J’ai dû me battre, toujours, pour tout. Les gens mourraient autour de moi. Si je pouvais tout donner pour la survie de mon pays, pour que cela n’arrive plus, je l’aurais fait avec joie. On était fiers de faire tout ce qu’on pouvait. Le sexe ? Qu’est-ce que c’est ? On s’en foutait.
Elizabeth

« Claudia. Je suis venue te dire que je m’en vais » (c) FX

Mais revenons à Elizabeth puisque c’est elle dont il est majoritairement question. Dans The Summit (6.8), réalisant que sa loyauté envers le Centre avait été manipulée à mauvais escient, Elizabeth prenait la décision d’aller contre les ordres qu’elle avait toujours aveuglément suivi jusqu’alors. Engagée, convaincue, mais trahie, elle prenait alors la décision inédite de faire cavalier seul, quitte à se mettre à dos le Centre tout entier. C’est bel et bien ce qui arrive là, dans ce neuvième épisode, dans lequel elle surveille Nesterenko, la précédente cible qu’on lui avait assignée. Je ne vais pas revenir sur le revirement d’Elizabeth et les raisons qui l’ont poussées à raisonner (ENFIN) d’elle-même parce que, quelque part, cela n’en est pas vraiment un. Les assassinats, la manipulation, l’utilisation du sexe donc…pour Elizabeth, tout procédé est justifiable tant que la cause est juste. Elle est toujours convaincue d’avoir bien agi et d’avoir appliqué le protocole en bonne et due forme.

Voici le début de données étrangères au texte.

-- ==== Sys2Proof/Machine/Control.lean ====
section
/-! DEFINITION. The control command, NOP (42_control.md). FXC has no branch, call, trap return or other
control transfer (R181). -/

namespace Sys2Proof.Machine

/-- NOP (42_control.md R180): STATUS.ERR <- 0, RESULT unchanged. -/
def execNop (s : State) : Host.Outcome State Fault Refusal := .next (s.setErr okCode)

end Sys2Proof.Machine
end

Sauf que. Sauf que le spectateur sait quelle nature se cache derrière cette personne grimée en permanence et dont le patronyme même n’est que chimère. Une chose, cependant, est certaine: cette sixième saison n’aura nullement ménagée la personnalité complexe, fuligineuse, qui hante et habite ce corps où l’âme et la conscience se sont tapies ou enfuies au loin ; la terrible scène de confrontation entre Paige et une mère obstinément obtuse à la réalité des sentiments qu’elle écrase au nom d’un idéal en est la preuve supplémentaire. Elizabeth est une arme : une personne tellement dévouée au nom de la cause qu’elle défend que son nom même fait partie de son engagement. Le choix scénaristique d’avoir placé le personnage dans une situation toute aussi conflictuelle que celle de Stan est l’occasion d’observer, encore et une dernière fois sans doute, une œuvre (car Elizabeth en est une quelque part) surprenante jusqu’au bout.

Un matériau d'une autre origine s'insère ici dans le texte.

-- ==== Sys2Proof/Laws/Memory.lean ====
section
/-! SUPPORT. The raw buffer: every operation keeps the canonical form, a read after a write gives the
byte written, a write leaves every other byte alone, and two canonical buffers that read alike are
equal. -/

namespace Sys2Proof.Machine

theorem wfFrom_cons {lo a : Nat} {b : Byte} {m : Memory} :
    Memory.wfFrom lo ((a, b) :: m) = true ↔
      lo ≤ a ∧ a < 32 ∧ b ≠ unlistedByte ∧ Memory.wfFrom (a + 1) m = true := by
  simp only [Memory.wfFrom, Bool.and_eq_true, decide_eq_true_eq, bne_iff_ne, and_assoc]
  rfl

theorem wfFrom_mono {lo lo' : Nat} {m : Memory} (h : lo' ≤ lo) (hm : Memory.wfFrom lo m = true) :
    Memory.wfFrom lo' m = true := by
  cases m with
  | nil => rfl
  | cons c m =>
    obtain ⟨a, b⟩ := c
    rw [wfFrom_cons] at hm ⊢
    exact ⟨by omega, hm.2⟩

/-- Below its lowest index a canonical buffer reads as unlisted. -/
theorem readByte_below {lo i : Nat} {m : Memory} (hm : Memory.wfFrom lo m = true) (h : i < lo) :
    readByte m i = unlistedByte := by
  induction m generalizing lo with
  | nil => rfl
  | cons c m ih =>
    obtain ⟨a, b⟩ := c
    rw [wfFrom_cons] at hm
    rw [readByte, if_neg (by omega)]
    exact ih hm.2.2.2 (by omega)

/-- No byte at or past index 32 is listed (10_state.md R30). -/
theorem readByte_outside {lo i : Nat} {m : Memory} (hm : Memory.wfFrom lo m = true) (h : 32 ≤ i) :
    readByte m i = unlistedByte := by
  induction m generalizing lo with
  | nil => rfl
  | cons c m ih =>
    obtain ⟨a, b⟩ := c
    rw [wfFrom_cons] at hm
    rw [readByte, if_neg (by omega)]
    exact ih hm.2.2.2

theorem readByte_consByte {lo i j : Nat} {b : Byte} {m : Memory} (hm : Memory.wfFrom lo m = true)
    (h : i < lo) : readByte (consByte i b m) j = if j = i then b else readByte m j := by
  unfold consByte
  split
  · split
    · subst_vars; exact readByte_below hm h
    · rfl
  · rw [readByte]; simp only [eq_comm]

theorem consByte_wfFrom {lo i : Nat} {b : Byte} {m : Memory} (hm : Memory.wfFrom (i + 1) m = true)
    (h : lo ≤ i) (hi : i < 32) : Memory.wfFrom lo (consByte i b m) = true := by
  unfold consByte
  split
  · exact wfFrom_mono (by omega) hm
  · rw [wfFrom_cons]; exact ⟨h, hi, by assumption, hm⟩

theorem writeByte_wfFrom {lo i : Nat} {b : Byte} {m : Memory} (hm : Memory.wfFrom lo m = true)
    (h : lo ≤ i) (hi : i < 32) : Memory.wfFrom lo (writeByte m i b) = true := by
  induction m generalizing lo with
  | nil => exact consByte_wfFrom rfl h hi
  | cons c m ih =>
    obtain ⟨a, d⟩ := c
    have hc := wfFrom_cons.mp hm
    unfold writeByte
    split
    · exact consByte_wfFrom (wfFrom_cons.mpr ⟨by omega, hc.2⟩) h hi
    · split
      · subst_vars; exact consByte_wfFrom hc.2.2.2 h hi
      · rw [wfFrom_cons]; exact ⟨hc.1, hc.2.1, hc.2.2.1, ih hc.2.2.2 (by omega)⟩

/-- Writing a byte of the buffer keeps its canonical form. -/
theorem writeByte_wf {i : Nat} {b : Byte} {m : Memory} (hm : Memory.wf m = true) (hi : i < 32) :
    Memory.wf (writeByte m i b) = true :=
  writeByte_wfFrom hm (Nat.zero_le i) hi

theorem readByte_writeByte_from {lo i j : Nat} {b : Byte} {m : Memory} (hm : Memory.wfFrom lo m = true) :
    readByte (writeByte m i b) j = if j = i then b else readByte m j := by
  induction m generalizing lo with
  | nil => exact readByte_consByte (lo := i + 1) rfl (by omega)
  | cons c m ih =>
    obtain ⟨a, d⟩ := c
    have hc := wfFrom_cons.mp hm
    unfold writeByte
    split
    · exact readByte_consByte (lo := a) (wfFrom_cons.mpr ⟨le_refl a, hc.2⟩) (by assumption)
    · split
      · subst_vars
        rw [readByte_consByte hc.2.2.2 (by omega)]
        simp only [readByte]
        split <;> rename_i h
        · rfl
        · rw [if_neg (fun h' => h h'.symm)]
      · simp only [readByte, ih hc.2.2.2]
        split <;> rename_i h
        · rw [if_neg (by omega)]
        · rfl

/-- A byte reads as it was written, and every other byte as before. -/
theorem readByte_writeByte {i j : Nat} {b : Byte} {m : Memory} (hm : Memory.wf m = true) :
    readByte (writeByte m i b) j = if j = i then b else readByte m j :=
  readByte_writeByte_from hm

/-- Writing bytes inside the buffer keeps its canonical form. -/
theorem bufWrite_wf {off : Nat} {bs : List Byte} {m : Memory} (hm : Memory.wf m = true)
    (h : off + bs.length ≤ 32) : Memory.wf (bufWrite m off bs) = true := by
  induction bs generalizing m off with
  | nil => exact hm
  | cons b bs ih =>
    simp only [List.length_cons] at h
    exact ih (writeByte_wf hm (by omega)) (by omega)

/-- BufWrite stores byte j at off + j and leaves every other byte alone. -/
theorem readByte_bufWrite {off a : Nat} {bs : List Byte} {m : Memory} (hm : Memory.wf m = true)
    (h : off + bs.length ≤ 32) :
    readByte (bufWrite m off bs) a =
      if off ≤ a then (bs[a - off]?).getD (readByte m a) else readByte m a := by
  induction bs generalizing m off with
  | nil => simp [bufWrite]
  | cons b bs ih =>
    simp only [List.length_cons] at h
    rw [bufWrite, ih (writeByte_wf hm (by omega)) (by omega), readByte_writeByte hm]
    rcases lt_trichotomy a off with h1 | h1 | h1
    · simp [show ¬ off + 1 ≤ a by omega, show ¬ off ≤ a by omega, show a ≠ off by omega]
    · subst h1; simp
    · simp only [show off + 1 ≤ a by omega, show off ≤ a by omega, show a ≠ off by omega, if_true, if_false]
      obtain ⟨k, hk⟩ : ∃ k, a - off = k + 1 := ⟨a - off - 1, by omega⟩
      rw [hk, List.getElem?_cons_succ, show a - (off + 1) = k by omega]

@[simp] theorem bufRead_length (m : Memory) (off n : Nat) : (bufRead m off n).length = n := by
  induction n generalizing off with
  | zero => rfl
  | succ n ih => simp [bufRead, ih]

theorem bufRead_getElem? (m : Memory) (off n j : Nat) :
    (bufRead m off n)[j]? = if j < n then some (readByte m (off + j)) else none := by
  induction n generalizing off j with
  | zero => simp [bufRead]
  | succ n ih =>
    cases j with
    | zero => simp [bufRead]
    | succ j => simp [bufRead, ih, Nat.add_assoc, Nat.add_comm 1 j]

/-- BufRead depends on the bytes it reads and on nothing else. -/
theorem bufRead_congr {m m' : Memory} {off n : Nat}
    (h : ∀ a, off ≤ a → a < off + n → readByte m a = readByte m' a) :
    bufRead m off n = bufRead m' off n := by
  induction n generalizing off with
  | zero => rfl
  | succ n ih =>
    simp only [bufRead]
    rw [h off (le_refl _) (by omega), ih (fun a h1 h2 => h a (by omega) (by omega))]

@[simp] theorem laneBytes_length (data : Word) (lo n : Nat) : (laneBytes data lo n).length = n := by
  induction n generalizing lo with
  | zero => rfl
  | succ n ih => simp [laneBytes, ih]

theorem laneBytes_getElem? (data : Word) (lo n j : Nat) :
    (laneBytes data lo n)[j]? = if j < n then some (data.extractLsb' (lo + 8 * j) 8) else none := by
  induction n generalizing lo j with
  | zero => simp [laneBytes]
  | succ n ih =>
    cases j with
    | zero => simp [laneBytes]
    | succ j =>
      simp only [laneBytes, List.getElem?_cons_succ, ih, Nat.add_lt_add_iff_right]
      rw [show lo + 8 + 8 * j = lo + 8 * (j + 1) by omega]

/-- Two canonical buffers that read alike at every index are the same list. -/
theorem wfFrom_ext {lo : Nat} {m m' : Memory} (hm : Memory.wfFrom lo m = true)
    (hm' : Memory.wfFrom lo m' = true) (h : ∀ i, readByte m i = readByte m' i) : m = m' := by
  induction m generalizing lo m' with
  | nil =>
    cases m' with
    | nil => rfl
    | cons c m' =>
      obtain ⟨a, b⟩ := c
      have hc := wfFrom_cons.mp hm'
      have := h a
      simp only [readByte, if_pos] at this
      exact absurd this.symm hc.2.2.1
  | cons c m ih =>
    obtain ⟨a, b⟩ := c
    have hc := wfFrom_cons.mp hm
    have hab : readByte m' a = b := by rw [← h a]; simp [readByte]
    cases m' with
    | nil => exact absurd (by simpa [readByte] using hab.symm) hc.2.2.1
    | cons c' m' =>
      obtain ⟨a', b'⟩ := c'
      have hc' := wfFrom_cons.mp hm'
      have hab' : readByte ((a, b) :: m) a' = b' := by rw [h a']; simp [readByte]
      have haa : a = a' := by
        rcases lt_trichotomy a a' with g | g | g
        · rw [readByte, if_neg (by omega), readByte_below hc'.2.2.2 (by omega)] at hab
          exact absurd hab.symm hc.2.2.1
        · exact g
        · rw [readByte, if_neg (by omega), readByte_below hc.2.2.2 (by omega)] at hab'
          exact absurd hab'.symm hc'.2.2.1
      subst haa
      have hb : b' = b := by simpa [readByte] using hab
      subst hb
      congr 1
      refine ih hc.2.2.2 hc'.2.2.2 (fun i => ?_)
      by_cases hi : i < a + 1
      · rw [readByte_below hc.2.2.2 hi, readByte_below hc'.2.2.2 hi]
      · have := h i
        rwa [readByte, readByte, if_neg (by omega), if_neg (by omega)] at this

theorem wf_ext {m m' : Memory} (hm : Memory.wf m = true) (hm' : Memory.wf m' = true)
    (h : ∀ i, readByte m i = readByte m' i) : m = m' :=
  wfFrom_ext hm hm' h

end Sys2Proof.Machine
end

Si Elizabeth passe le plus clair de son temps à patienter entre deux cigarettes qu’un alter ego pointe le bout de son nez, Joel Fields et Joe Weisberg en profitent pour y apposer un flashback de circonstance, fermant une forme de boucle avec le cursus professionnel du personnage. On y suit une jeune Elizabeth effectuer une mission de routine en pleine Russie et croiser, à un carrefour, un camarade blessé, gisant à terre des suites d’un accident. Il n’y a personne d’autre qu’elle dans cette rue. Le dilemme est le suivant: secourir l’accidenté (prendre le risque d’être découverte mais se comporter en être humain) ou suivre son chemin et mener à bien la mission qui lui était confiée. Pour avoir choisi la seconde option, Elizabeth sera réprimandée pour ne pas avoir porté secours « à un camarade. » Tout était déjà là et Elizabeth, pourtant, avait l’excuse de sa jeunesse. La voir enchainer les cigarettes et réaliser que, sans doute, sa carrière – sa vie- s’est jouée à cet instant, le tout sans mot dire, vaut tous les discours…

Des choses en vrac et en plus que j’ai beaucoup apprécié :

– Ce sprint !
– Le petit coup de téléphone au Pasteur Tim. Avouez que, vous aussi, pendant un moment (et cela aurait été tout à fait légitime et censé) que l’homme d’église à la chevelure blonde étrange allait cracher le morceau. Mais non, il faut croire que de blond à blond, on ne confie pas de secrets comme de druide à druide.
– L’incroyable scène entre Stan et Oleg. Tout le conflit, ou l’absurdité de ce dernier, y est synthétisé par un échange implacable. On retrouve le caractère logiquement patriotique de Stan qui, face à un Oleg qui se fiche désormais complètement de ce critère, lui parle enfin comme s’il était un idiot. Et on a beau aimer Stan pour sa droiture morale, sur ce coup-là il en est un. D’idiot.
– Ce sprint ! (Running gag) Bon Dieu, c’était juste dément de voir Philip à deux doigts de se faire pincer. Excellente mise en scène au passage.
– Elizabeth, qui n’oublie pas de prendre les deux alliances. Quelque part, je ne peux m’empêcher de penser que ce sont ces deux petits anneaux ronds qui vont causer leur perte.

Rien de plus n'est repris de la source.